Thirdly, clinical research purposes and outcomes are in permanent evolution over time [71, 72], as highlighted by the many differences between completed and ongoing sources. New trends are not well covered right now, either due to lack of measurements or due to lack of capture (i.e. utilization of available measurements in databases). Among the most important of those are the genetic testing, the caregiver burden and the costs. The important development of genetic testing has come in the last few years, with an increase of the mutations and treatment discoveries such as LRRK2 and its kinase inhibitors. But research is necessary to understand the role of genetic mutations in PD [73]. Sources based on caregiver burden and relevant validated measurements are very limited [7]. But the interest for these data is growing with the recognition of their physical, emotional and economic burden [74]. The only data source identified as measuring healthcare costs associated with PD was ongoing. It probably reflects both the recent growing interest of health economic evaluation and the fact that this type of study is more often conducted in automated healthcare databases [75].

Fourthly, there is a possible improvement of the access to the data source details. Given information is fragmented between different sources of information and study protocols or outcomes lists are not always available. In consequence identifying and gathering this information to produce an integrated view can be really difficult.

Finally, the variability of our results is greater than in the European study. This may be because the classification is based on dimensions assessing mostly symptoms, 5 out of 8 dimensions. This classification probably more appropriate for data sources with a primary objective of treatment evaluation (e.g. open-label extension), which are a minority of the included sources. The classification may not be as applicable to assess other data sources focused on the evaluation of burden. Real world evidence collection is done for various purposes and such a restricted classification can lead to ambiguous conclusions.
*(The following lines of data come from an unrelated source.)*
-- ==== Sys2Proof/Machine/Gnss.lean ====
section
/-! DEFINITION. The GNSS baseband (chapter 07): interfaces, channels, range predictions, time solutions, T-RAIM and OSNMA. -/

namespace Sys2Proof.Machine

/-- System time to TAI in seconds (R153). -/
def sysToTai (sys : Nat) : Nat := if sys = 2 then 33 else 19

/-- Seconds of a system's time scale, counted from the PTP epoch, at which its weeks begin, modulo one week. -/
def weekPhase (sys : Nat) : Nat := if sys = 2 then 1136073600 % 604800 else 315964800 % 604800

namespace State

/-- The state with the baseband's parts replaced. -/
def setGn (s : State) (g : Gnss) : State := { s with gn := g }

/-- A channel, and the state with a channel changed; GN_TRACKING follows (R180). -/
def gnChan (s : State) (k : Nat) : GnChan := s.gn.chans.getD k GnChan.free
def setChan (s : State) (k : Nat) (c : GnChan) : State :=
  let l := s.gn.chans.set k c
  (s.setGn { s.gn with chans := l }).wrN Reg.GN_TRACKING (l.filter (fun x => x.st == 3)).length

/-- The interface of an antenna is OK (R156); the antenna and the baseband are enabled. -/
def gifOk (s : State) (a : Nat) : Bool := s.flag (if a = 0 then Fld.GN_STAT_GIFA_OK else Fld.GN_STAT_GIFB_OK)
def antOn (s : State) (a : Nat) : Bool :=
  s.flag Fld.GN_CTL_EN && s.flag (if a = 0 then Fld.GN_CTL_ANTA_EN else Fld.GN_CTL_ANTB_EN)

/-- An antenna's solution loses its validity (R170), which is a loss under R111. -/
def gnWithdraw (s : State) (a : Nat) : State :=
  if s.flag (Fld.GN_ANTa_SOL_VALID a) then
    ((s.setB (Fld.GN_ANTa_SOL_VALID a) false).modSlot a (fun x => { x with valid := false })).signalLoss a
  else s

/-! ### Interfaces (R156, R157) -/

/-- An interface is lost. -/
def gifLost (s : State) (a : Nat) : State :=
  let s1 := s.setB (if a = 0 then Fld.GN_STAT_GIFA_OK else Fld.GN_STAT_GIFB_OK) false
  let s2 := (s1.gnWithdraw a).evt Fld.GN_EVT_GIF_LOST
  let l := s2.gn.chans.map (fun c => if c.ant = a && 1 ≤ c.st && c.st ≤ 3 then { c with st := 4 } else c)
  (s2.setGn { s2.gn with chans := l }).wrN Reg.GN_TRACKING (l.filter (fun x => x.st == 3)).length

/-- After 10 ms of clean clock the interface is OK, and coasting channels resume. -/
def gifReturn (s : State) (a : Nat) : State :=
  let s1 := s.setB (if a = 0 then Fld.GN_STAT_GIFA_OK else Fld.GN_STAT_GIFB_OK) true
  let l := s1.gn.chans.map (fun c => if c.ant = a && c.st = 4 then { c with st := 3 } else c)
  (s1.setGn { s1.gn with chans := l }).wrN Reg.GN_TRACKING (l.filter (fun x => x.st == 3)).length

/-- Samples of a frame at a rate setting. -/
def frameSamples (rate : Nat) : Nat := match rate with | 0 => 20480 | 1 => 40960 | 2 => 81920 | _ => 0

/-- The frame's saturated samples, GIFA upper and lower then GIFB upper and lower (R157). -/
def interference (s : State) (counts : List Nat) : State :=
  if !s.flag Fld.GN_CTL_EN then s else
  let s1 := s.wrWords Reg.GN_SATCNT_AU ((List.range 4).map (fun k => satNat 32 (counts.getD k 0)))
  (List.range 2).foldl (fun t a =>
    let n := frameSamples (bitsOf (t.rdN (if a = 0 then Reg.GN_GIFA_CFG else Reg.GN_GIFB_CFG)) 0 2)
    let lim := bitsOf (t.rdN Reg.GN_SAT_MAX) 0 14 * n
    let hot := decide (lim < counts.getD (2 * a) 0 * 10000) || decide (lim < counts.getD (2 * a + 1) 0 * 10000)
    let t1 := t.setB (if a = 0 then Fld.GN_STAT_INTFA else Fld.GN_STAT_INTFB) hot
    if hot then (t1.evt Fld.GN_EVT_INTF).emit 0x0F 13 "INTF" else t1) s1

/-! ### Channels (R158 to R160, R177) -/

/-- A channel for a signal, in PULL_IN, where one is FREE. -/
def takeFree (s : State) (c : GnChan) : State :=
  match s.gn.chans.findIdx? (fun x => x.st == 0) with
  | some k => s.setChan k { c with st := 2, pullMs := 0, coasted := 0, coastAt := [] }
  | none => s

/-- A channel follows the signal already. -/
def follows (s : State) (a band : Nat) (sat : Sat) : Bool :=
  s.gn.chans.any (fun c => 1 ≤ c.st && c.st ≤ 4 && c.ant == a && c.band == band && c.sat == sat)

/-- The system, or the band, is enabled (R180). -/
def sysOn (s : State) (sys : Nat) : Bool := bitAt (s.get Fld.GN_CFG_SYS_EN) sys
def bandOn (s : State) (b : Nat) : Bool := bitAt (s.get Fld.GN_CFG_BAND_EN) b

/-- A search that class 7 has admitted ends (R158). -/
def acqDone (s : State) (a : Nat) (sat : Sat) (found : Option GnTrack) : State :=
  match found with
  | none => s
  | some x => if s.follows a 0 sat then s
    else s.takeFree { GnChan.free with ant := a, band := 0, sat := sat, cn0 := x.cn0, code := x.code, doppler := x.doppler, multipath := x.multipath }

/-- The lower-band signal of a satellite tracked on the upper band is handed over without a search (R158). -/
def handOver (s : State) (c : GnChan) : State :=
  if c.band = 0 && c.st = 3 && s.bandOn 1 && !s.follows c.ant 1 c.sat then s.takeFree { c with band := 1 } else s

/-- The millisecond in which time stands. -/
def msNow (s : State) : Nat := s.tc.now / msU

/-- A channel's 1 ms integration (R160). -/
def integrate (s : State) (k : Nat) (x : GnTrack) : State :=
  let c := s.gnChan k
  let idle := s.flag Fld.GN_STAT_BURST_ACT && !s.gn.burstOpen
  if !s.flag Fld.GN_CTL_EN || idle || !(1 ≤ c.st && c.st ≤ 3) then s
  else
    let (ok, s1) := s.admitFor 7 1
    if ok then
      let c1 := { c with cn0 := x.cn0, code := x.code, doppler := x.doppler, multipath := x.multipath,
                         pullMs := if c.st = 2 then c.pullMs + 1 else c.pullMs }
      (s1.setChan k c1).handOver c1
    else (s1.setChan k { c with coasted := c.coasted + 1, coastAt := s.msNow :: c.coastAt.take 99 }).bump Reg.GN_COAST_CNT

/-- PULL_IN ends in TRACK after 200 ms with carrier lock (R159). -/
def trackEntry (s : State) (k : Nat) : State :=
  let c := s.gnChan k
  if c.st = 2 then (s.setChan k { c with st := 3, coasted := 0 }) else s

/-- A channel fails (R177). -/
def chanFault (s : State) (k : Nat) : State :=
  let c := s.gnChan k
  if c.st = 5 then s
  else s.fencing 14 0 fun s =>
    let s1 := (s.setChan k { GnChan.free with st := 5 }).set Fld.GN_CAP_CHANNELS (s.get Fld.GN_CAP_CHANNELS - 1)
    let s2 := if c.st = 0 then s1 else s1.setGn { s1.gn with lostChans := s1.gn.lostChans ++ [c] }
    (s2.evt Fld.GN_EVT_CHAN_FENCE).emit 0x0F 3 "MEASUREMENT_GAP"

/-! ### Predictions (R162 to R165) -/

/-- The segment staged in GN_PRED_W0 to W15. -/
def stagedSeg (s : State) : Option GnSeg :=
  let w := fun k => s.rdN (Reg.GN_PRED_W k)
  let sys := bitsOf (w 0) 30 2
  let pair := fun k => signedOf 64 (w k + 2 ^ 32 * w (k + 1))
  if h : sys < 3 then
    some { sat := ⟨⟨sys, h⟩, bitsOf (w 0) 24 6⟩, ant := bitsOf (w 0) 23 1, iod := bitsOf (w 0) 0 16,
           start := w 1 + 2 ^ 32 * bitsOf (w 2) 0 16, len := bitsOf (w 2) 20 12, c0 := pair 3, c1 := pair 5, c2 := pair 7, c3 := pair 9,
           tgdL := signedOf 16 (bitsOf (w 11) 16 16), tgdU := signedOf 16 (bitsOf (w 11) 0 16), sigma := w 12,
           elev := signedOf 8 (bitsOf (w 13) 24 8), unhealthy := bitAt (w 13) 0 }
  else none

/-- A non-zero reserved bit of the staged segment (R163). -/
def segReserved (s : State) : Bool :=
  let w := fun k => s.rdN (Reg.GN_PRED_W k)
  bitsOf (w 0) 16 7 != 0 || bitsOf (w 2) 16 4 != 0 || bitsOf (w 13) 1 23 != 0 || w 14 != 0 || w 15 != 0

/-- The segment in force for a satellite, antenna and time in seconds (R163). -/
def segAt (s : State) (a : Nat) (sat : Sat) (t : Nat) : Option GnSeg :=
  (s.gn.segs.filter (fun g => g.ant == a && g.sat == sat && g.start ≤ t && t < g.start + g.len)).foldl (fun b g =>
    match b with
    | some x => if x.start ≤ g.start then some g else b
    | none => some g) none

/-- The end of a satellite's unbroken coverage from a time on: `fuel` segments followed. -/
def coverEnd (s : State) (a : Nat) (sat : Sat) : Nat → Nat → Nat
  | 0, t => t
  | k + 1, t =>
    match s.segAt a sat t with
    | some g => s.coverEnd a sat k (g.start + g.len)
    | none => t

/-- GN_ANTa_COVER (R164): the time up to which GN_MIN_SV satellites of TREF have segments. -/
def putCover (s : State) (a : Nat) : State :=
  let now := secOf s.tc.now
  let sats := ((s.gn.segs.filter (fun g => g.ant == a && g.sat.sys.val == s.get Fld.GN_CFG_TREF)).map (·.sat)).dedup
  let ends := ((sats.map (fun x => s.coverEnd a x 65 now)).filter (fun t => now < t)).mergeSort (fun x y => y ≤ x)
  let n := bitsOf (s.rdN Reg.GN_MIN_SV) 0 6
  s.wrN (Reg.GN_ANTa_COVER a) (if n = 0 then 0 else ends.getD (n - 1) 0 % 2 ^ 32)

/-- GN_PRED_CMD.POST (R162, R163). -/
def predPost (s : State) : State :=
  let reject := (s.setB Fld.GN_PRED_STAT_REJ true).bump Reg.GN_PRED_REJ
  match s.stagedSeg with
  | none => reject
  | some g =>
    if g.sat.prn = 0 || g.len = 0 || 3600 < g.len || s.segReserved || g.start + g.len ≤ secOf s.tc.now then reject
    else
      let same := s.gn.segs.filter (fun x => x.ant == g.ant && x.sat == g.sat)
      let first := same.foldl (fun b x => match b with | some y => if x.start < y.start then some x else b | none => some x) (none : Option GnSeg)
      let kept := if same.length < 64 then s.gn.segs else match first with
        | some x => s.gn.segs.erase x
        | none => s.gn.segs
      (s.setGn { s.gn with segs := kept ++ [g] }).putCover g.ant

/-! ### Solutions (R166 to R170) -/

/-- τ at a reception time t (R162), ns, with the segment's Δ in seconds. -/
def tauAt (g : GnSeg) (t : Nat) : Rat :=
  let d : Rat := (((t : Int) - (g.start * secU : Nat) : Int) : Rat) / (secU : Nat)
  (g.c0 : Rat) / 2 ^ 16 + (g.c1 : Rat) / 2 ^ 32 * d + (g.c2 : Rat) / 2 ^ 48 * d * d + (g.c3 : Rat) / 2 ^ 64 * d * d * d

/-- U_c at a reception time (R166), ns. -/
def utcCorr (s : State) (t : Nat) : Rat :=
  let tot := s.rdN Reg.GN_UTC_TOT_L + 2 ^ 32 * bitsOf (s.rdN Reg.GN_UTC_TOT_H) 0 16
  (s.rdI Reg.GN_UTC_A0 : Rat) / 1000 + (s.rdI Reg.GN_UTC_A1 : Rat) / 10 ^ 9 * ((((t : Int) - (tot * secU : Nat) : Int) : Rat) / (secU : Nat))

/-- The antenna delays of a band (R175), as units of 2^-48 ns. -/
def antDelay (s : State) (a b : Nat) : Int :=
  ofPsI (if b = 0 then s.rdI (Reg.GN_ANTa_CABLE_U a) + s.rdI (Reg.GN_ANTa_FE_U a) else s.rdI (Reg.GN_ANTa_CABLE_L a) + s.rdI (Reg.GN_ANTa_FE_L a))

/-- The candidate reception seconds at which a time of week can stand: around now, or inside a stored segment while UNSET (R165). -/
def weekOf (s : State) (a : Nat) (sat : Sat) (tow : Nat) : Option Nat :=
  let base := fun (w : Nat) => (weekPhase sat.sys.val + w * 604800) * secU + tow + sysToTai sat.sys.val * secU
  if s.timeState = 0 then
    let ws := ((s.gn.segs.filter (fun g => g.ant == a && g.sat == sat)).flatMap (fun g =>
      [g.start / 604800 - 1, g.start / 604800, g.start / 604800 + 1])).dedup
    match ws.filter (fun w => (s.segAt a sat (secOf (base w))).isSome) with
    | [w] => some (base w)
    | _ => none
  else
    let w := s.tc.now / secU / 604800
    [w - 1, w, w + 1].foldl (fun b k =>
      let t := base k
      match b with
      | none => some t
      | some y => if ((t : Int) - s.tc.now).natAbs < ((y : Int) - s.tc.now).natAbs then some t else b) none

/-- A signal's offset o_b in ns and its segment (R166), where the signal can be used. -/
def signalOffset (s : State) (a : Nat) (c : GnChan) (o : GnObs) : Option (Rat × GnSeg) :=
  let ta := ((o.pin : Int) - s.antDelay a c.band).toNat
  match s.weekOf a c.sat o.tow with
  | none => none
  | some tx =>
    match s.segAt a c.sat (if s.timeState = 0 then secOf tx else secOf ta) with
    | none => none
    | some g =>
      if g.unhealthy || g.elev < (bitsOf (s.rdN Reg.GN_ELEV_MIN) 0 7 : Int) then none
      else
        let t := if s.timeState = 0 then tx else ta
        let tgd : Rat := ((if c.band = 0 then g.tgdU else g.tgdL : Int) : Rat) * 4 / 1000
        some ((((tx : Int) - (ta : Int) : Int) : Rat) / (nsU : Nat) + tauAt g t + tgd - s.utcCorr t, g)

/-- A satellite's entry to a solution: its offset (ns) and variance (ps²). -/
structure SatFix where
  sat : Sat
  chan : Nat
  o : Rat
  var : Rat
It can lead to a perception of consensus while actually missing important aspects such as burden, function or complications of treatments.

Our study has several limitations. First of all, only one reader has conducted the record selection and the data extraction unlike systematic reviews. Nevertheless, the search methods identified a large number of PD data sources for extraction and comparison. No contact was established with investigators of the included studies to confirm data extraction results. To address this issue, a second step has been performed after the data extraction from the publications, to update and complete the published information with all other available sources. At risk/prodromal cohorts have not been separated from clinical PD cohorts, but the distinction between these two subgroups has recently been described as artificial [4].

Our study has several strengths. It is the first review of existing real world longitudinal data sources on PD in USA to our knowledge. Moreover, it was performed with broad research criteria and without any limitation on language, type of publication or type of measurements. This review creates an integrated view and should assist investigators and clinicians to identify and optimize the measurements that best match with their objectives and the already existing data sources.

Conclusion

In conclusion, many longitudinal real world data sources on PD exist. Different types of measurements have been used over time. To allow comparison and pooling of these multiple data sources, it will be essential to harmonize practices in terms of types of measurements.